--- Action item ---
Please write out the data that follows, word for word.

--- Records for the exercise ---
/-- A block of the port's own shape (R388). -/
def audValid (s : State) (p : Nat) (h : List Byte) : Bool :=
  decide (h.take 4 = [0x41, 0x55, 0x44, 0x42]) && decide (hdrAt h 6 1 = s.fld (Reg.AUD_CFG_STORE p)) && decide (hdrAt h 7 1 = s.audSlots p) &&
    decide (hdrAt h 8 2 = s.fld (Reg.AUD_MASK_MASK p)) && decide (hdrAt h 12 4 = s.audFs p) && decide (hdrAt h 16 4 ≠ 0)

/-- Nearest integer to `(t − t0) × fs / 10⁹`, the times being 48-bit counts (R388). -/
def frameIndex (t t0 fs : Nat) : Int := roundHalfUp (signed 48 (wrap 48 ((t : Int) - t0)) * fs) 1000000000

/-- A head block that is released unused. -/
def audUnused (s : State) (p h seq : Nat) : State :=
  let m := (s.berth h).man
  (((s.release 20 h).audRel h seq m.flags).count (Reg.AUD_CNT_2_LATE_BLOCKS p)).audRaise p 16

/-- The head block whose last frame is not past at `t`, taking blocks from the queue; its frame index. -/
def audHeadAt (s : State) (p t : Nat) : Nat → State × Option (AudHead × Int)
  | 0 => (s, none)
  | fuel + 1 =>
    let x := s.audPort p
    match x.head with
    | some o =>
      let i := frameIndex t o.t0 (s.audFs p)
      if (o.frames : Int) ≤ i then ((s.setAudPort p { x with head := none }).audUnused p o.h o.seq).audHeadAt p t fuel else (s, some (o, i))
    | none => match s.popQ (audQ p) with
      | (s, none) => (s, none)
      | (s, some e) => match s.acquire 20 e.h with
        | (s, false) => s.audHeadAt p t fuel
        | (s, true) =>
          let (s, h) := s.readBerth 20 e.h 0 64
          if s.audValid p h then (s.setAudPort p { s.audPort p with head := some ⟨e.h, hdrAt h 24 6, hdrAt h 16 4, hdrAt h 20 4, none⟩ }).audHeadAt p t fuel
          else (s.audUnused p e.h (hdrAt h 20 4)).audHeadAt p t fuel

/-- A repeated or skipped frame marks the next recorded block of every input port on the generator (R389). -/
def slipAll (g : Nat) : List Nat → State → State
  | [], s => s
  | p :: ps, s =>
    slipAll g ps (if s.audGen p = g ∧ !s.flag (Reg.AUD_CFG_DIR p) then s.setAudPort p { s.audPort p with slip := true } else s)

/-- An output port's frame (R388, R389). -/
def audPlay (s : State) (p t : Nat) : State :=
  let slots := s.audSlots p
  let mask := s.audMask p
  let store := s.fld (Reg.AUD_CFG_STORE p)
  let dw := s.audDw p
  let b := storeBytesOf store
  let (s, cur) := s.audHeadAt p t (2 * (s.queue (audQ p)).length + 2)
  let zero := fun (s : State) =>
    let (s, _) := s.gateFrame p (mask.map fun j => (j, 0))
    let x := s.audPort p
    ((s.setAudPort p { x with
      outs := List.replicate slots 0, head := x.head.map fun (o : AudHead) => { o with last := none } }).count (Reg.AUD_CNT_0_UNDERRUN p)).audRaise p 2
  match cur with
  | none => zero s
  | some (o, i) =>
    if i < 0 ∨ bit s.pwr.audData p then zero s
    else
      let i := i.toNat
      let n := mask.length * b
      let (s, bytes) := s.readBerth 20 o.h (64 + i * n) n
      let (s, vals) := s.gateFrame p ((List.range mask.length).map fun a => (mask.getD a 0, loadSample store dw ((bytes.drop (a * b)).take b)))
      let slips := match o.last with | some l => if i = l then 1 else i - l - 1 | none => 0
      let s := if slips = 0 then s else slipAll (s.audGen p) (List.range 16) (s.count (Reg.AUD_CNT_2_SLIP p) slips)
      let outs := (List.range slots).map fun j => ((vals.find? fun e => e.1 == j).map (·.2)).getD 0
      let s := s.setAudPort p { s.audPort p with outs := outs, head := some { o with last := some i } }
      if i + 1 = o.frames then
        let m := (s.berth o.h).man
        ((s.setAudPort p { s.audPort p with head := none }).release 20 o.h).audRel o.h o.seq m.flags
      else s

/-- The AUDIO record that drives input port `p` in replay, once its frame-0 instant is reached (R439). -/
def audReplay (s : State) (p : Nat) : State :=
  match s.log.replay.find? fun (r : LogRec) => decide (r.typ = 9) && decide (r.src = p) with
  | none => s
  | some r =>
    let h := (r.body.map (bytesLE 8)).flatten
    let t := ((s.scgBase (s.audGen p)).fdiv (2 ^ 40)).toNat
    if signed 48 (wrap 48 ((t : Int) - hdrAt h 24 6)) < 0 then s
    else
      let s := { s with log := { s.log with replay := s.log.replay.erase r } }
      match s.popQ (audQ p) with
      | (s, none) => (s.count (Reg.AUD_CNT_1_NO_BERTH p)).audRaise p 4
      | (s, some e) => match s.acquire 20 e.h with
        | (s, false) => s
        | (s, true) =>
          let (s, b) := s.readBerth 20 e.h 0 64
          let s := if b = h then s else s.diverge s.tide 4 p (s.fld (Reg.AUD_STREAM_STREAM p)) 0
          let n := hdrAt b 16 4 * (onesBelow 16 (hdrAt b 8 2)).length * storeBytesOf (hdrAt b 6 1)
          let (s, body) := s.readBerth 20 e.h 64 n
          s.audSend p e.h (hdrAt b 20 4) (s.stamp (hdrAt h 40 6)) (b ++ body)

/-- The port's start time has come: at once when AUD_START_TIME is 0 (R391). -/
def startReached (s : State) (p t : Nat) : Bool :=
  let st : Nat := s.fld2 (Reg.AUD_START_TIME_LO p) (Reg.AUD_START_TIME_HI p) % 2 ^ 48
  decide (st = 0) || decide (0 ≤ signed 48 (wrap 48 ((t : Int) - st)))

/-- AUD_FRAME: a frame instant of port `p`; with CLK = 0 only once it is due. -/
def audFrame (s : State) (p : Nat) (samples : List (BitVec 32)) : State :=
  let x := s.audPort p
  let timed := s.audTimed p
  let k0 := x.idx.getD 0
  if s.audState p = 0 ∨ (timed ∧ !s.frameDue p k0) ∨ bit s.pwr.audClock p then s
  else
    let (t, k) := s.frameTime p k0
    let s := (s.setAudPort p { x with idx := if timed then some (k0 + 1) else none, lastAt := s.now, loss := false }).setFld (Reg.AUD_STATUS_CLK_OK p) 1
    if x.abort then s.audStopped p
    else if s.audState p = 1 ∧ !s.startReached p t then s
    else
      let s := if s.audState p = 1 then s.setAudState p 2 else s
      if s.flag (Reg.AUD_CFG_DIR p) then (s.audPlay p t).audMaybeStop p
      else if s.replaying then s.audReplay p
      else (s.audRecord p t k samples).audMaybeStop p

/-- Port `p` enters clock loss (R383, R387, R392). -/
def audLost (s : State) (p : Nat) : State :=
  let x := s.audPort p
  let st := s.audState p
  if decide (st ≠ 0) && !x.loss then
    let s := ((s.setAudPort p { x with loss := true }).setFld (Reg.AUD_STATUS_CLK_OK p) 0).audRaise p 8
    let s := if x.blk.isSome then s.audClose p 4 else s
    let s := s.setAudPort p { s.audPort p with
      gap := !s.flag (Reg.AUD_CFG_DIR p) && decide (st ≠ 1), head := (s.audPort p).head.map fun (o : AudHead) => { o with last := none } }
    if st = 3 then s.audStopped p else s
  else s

--- The answer ---
/-- A block of the port's own shape (R388). -/
def audValid (s : State) (p : Nat) (h : List Byte) : Bool :=
  decide (h.take 4 = [0x41, 0x55, 0x44, 0x42]) && decide (hdrAt h 6 1 = s.fld (Reg.AUD_CFG_STORE p)) && decide (hdrAt h 7 1 = s.audSlots p) &&
    decide (hdrAt h 8 2 = s.fld (Reg.AUD_MASK_MASK p)) && decide (hdrAt h 12 4 = s.audFs p) && decide (hdrAt h 16 4 ≠ 0)

/-- Nearest integer to `(t − t0) × fs / 10⁹`, the times being 48-bit counts (R388). -/
def frameIndex (t t0 fs : Nat) : Int := roundHalfUp (signed 48 (wrap 48 ((t : Int) - t0)) * fs) 1000000000

/-- A head block that is released unused. -/
def audUnused (s : State) (p h seq : Nat) : State :=
  let m := (s.berth h).man
  (((s.release 20 h).audRel h seq m.flags).count (Reg.AUD_CNT_2_LATE_BLOCKS p)).audRaise p 16

/-- The head block whose last frame is not past at `t`, taking blocks from the queue; its frame index. -/
def audHeadAt (s : State) (p t : Nat) : Nat → State × Option (AudHead × Int)
  | 0 => (s, none)
  | fuel + 1 =>
    let x := s.audPort p
    match x.head with
    | some o =>
      let i := frameIndex t o.t0 (s.audFs p)
      if (o.frames : Int) ≤ i then ((s.setAudPort p { x with head := none }).audUnused p o.h o.seq).audHeadAt p t fuel else (s, some (o, i))
    | none => match s.popQ (audQ p) with
      | (s, none) => (s, none)
      | (s, some e) => match s.acquire 20 e.h with
        | (s, false) => s.audHeadAt p t fuel
        | (s, true) =>
          let (s, h) := s.readBerth 20 e.h 0 64
          if s.audValid p h then (s.setAudPort p { s.audPort p with head := some ⟨e.h, hdrAt h 24 6, hdrAt h 16 4, hdrAt h 20 4, none⟩ }).audHeadAt p t fuel
          else (s.audUnused p e.h (hdrAt h 20 4)).audHeadAt p t fuel

/-- A repeated or skipped frame marks the next recorded block of every input port on the generator (R389). -/
def slipAll (g : Nat) : List Nat → State → State
  | [], s => s
  | p :: ps, s =>
    slipAll g ps (if s.audGen p = g ∧ !s.flag (Reg.AUD_CFG_DIR p) then s.setAudPort p { s.audPort p with slip := true } else s)

/-- An output port's frame (R388, R389). -/
def audPlay (s : State) (p t : Nat) : State :=
  let slots := s.audSlots p
  let mask := s.audMask p
  let store := s.fld (Reg.AUD_CFG_STORE p)
  let dw := s.audDw p
  let b := storeBytesOf store
  let (s, cur) := s.audHeadAt p t (2 * (s.queue (audQ p)).length + 2)
  let zero := fun (s : State) =>
    let (s, _) := s.gateFrame p (mask.map fun j => (j, 0))
    let x := s.audPort p
    ((s.setAudPort p { x with
      outs := List.replicate slots 0, head := x.head.map fun (o : AudHead) => { o with last := none } }).count (Reg.AUD_CNT_0_UNDERRUN p)).audRaise p 2
  match cur with
  | none => zero s
  | some (o, i) =>
    if i < 0 ∨ bit s.pwr.audData p then zero s
    else
      let i := i.toNat
      let n := mask.length * b
      let (s, bytes) := s.readBerth 20 o.h (64 + i * n) n
      let (s, vals) := s.gateFrame p ((List.range mask.length).map fun a => (mask.getD a 0, loadSample store dw ((bytes.drop (a * b)).take b)))
      let slips := match o.last with | some l => if i = l then 1 else i - l - 1 | none => 0
      let s := if slips = 0 then s else slipAll (s.audGen p) (List.range 16) (s.count (Reg.AUD_CNT_2_SLIP p) slips)
      let outs := (List.range slots).map fun j => ((vals.find? fun e => e.1 == j).map (·.2)).getD 0
      let s := s.setAudPort p { s.audPort p with outs := outs, head := some { o with last := some i } }
      if i + 1 = o.frames then
        let m := (s.berth o.h).man
        ((s.setAudPort p { s.audPort p with head := none }).release 20 o.h).audRel o.h o.seq m.flags
      else s

/-- The AUDIO record that drives input port `p` in replay, once its frame-0 instant is reached (R439). -/
def audReplay (s : State) (p : Nat) : State :=
  match s.log.replay.find? fun (r : LogRec) => decide (r.typ = 9) && decide (r.src = p) with
  | none => s
  | some r =>
    let h := (r.body.map (bytesLE 8)).flatten
    let t := ((s.scgBase (s.audGen p)).fdiv (2 ^ 40)).toNat
    if signed 48 (wrap 48 ((t : Int) - hdrAt h 24 6)) < 0 then s
    else
      let s := { s with log := { s.log with replay := s.log.replay.erase r } }
      match s.popQ (audQ p) with
      | (s, none) => (s.count (Reg.AUD_CNT_1_NO_BERTH p)).audRaise p 4
      | (s, some e) => match s.acquire 20 e.h with
        | (s, false) => s
        | (s, true) =>
          let (s, b) := s.readBerth 20 e.h 0 64
          let s := if b = h then s else s.diverge s.tide 4 p (s.fld (Reg.AUD_STREAM_STREAM p)) 0
          let n := hdrAt b 16 4 * (onesBelow 16 (hdrAt b 8 2)).length * storeBytesOf (hdrAt b 6 1)
          let (s, body) := s.readBerth 20 e.h 64 n
          s.audSend p e.h (hdrAt b 20 4) (s.stamp (hdrAt h 40 6)) (b ++ body)

/-- The port's start time has come: at once when AUD_START_TIME is 0 (R391). -/
def startReached (s : State) (p t : Nat) : Bool :=
  let st : Nat := s.fld2 (Reg.AUD_START_TIME_LO p) (Reg.AUD_START_TIME_HI p) % 2 ^ 48
  decide (st = 0) || decide (0 ≤ signed 48 (wrap 48 ((t : Int) - st)))

/-- AUD_FRAME: a frame instant of port `p`; with CLK = 0 only once it is due. -/
def audFrame (s : State) (p : Nat) (samples : List (BitVec 32)) : State :=
  let x := s.audPort p
  let timed := s.audTimed p
  let k0 := x.idx.getD 0
  if s.audState p = 0 ∨ (timed ∧ !s.frameDue p k0) ∨ bit s.pwr.audClock p then s
  else
    let (t, k) := s.frameTime p k0
    let s := (s.setAudPort p { x with idx := if timed then some (k0 + 1) else none, lastAt := s.now, loss := false }).setFld (Reg.AUD_STATUS_CLK_OK p) 1
    if x.abort then s.audStopped p
    else if s.audState p = 1 ∧ !s.startReached p t then s
    else
      let s := if s.audState p = 1 then s.setAudState p 2 else s
      if s.flag (Reg.AUD_CFG_DIR p) then (s.audPlay p t).audMaybeStop p
      else if s.replaying then s.audReplay p
      else (s.audRecord p t k samples).audMaybeStop p

/-- Port `p` enters clock loss (R383, R387, R392). -/
def audLost (s : State) (p : Nat) : State :=
  let x := s.audPort p
  let st := s.audState p
  if decide (st ≠ 0) && !x.loss then
    let s := ((s.setAudPort p { x with loss := true }).setFld (Reg.AUD_STATUS_CLK_OK p) 0).audRaise p 8
    let s := if x.blk.isSome then s.audClose p 4 else s
    let s := s.setAudPort p { s.audPort p with
      gap := !s.flag (Reg.AUD_CFG_DIR p) && decide (st ≠ 1), head := (s.audPort p).head.map fun (o : AudHead) => { o with last := none } }
    if st = 3 then s.audStopped p else s
  else s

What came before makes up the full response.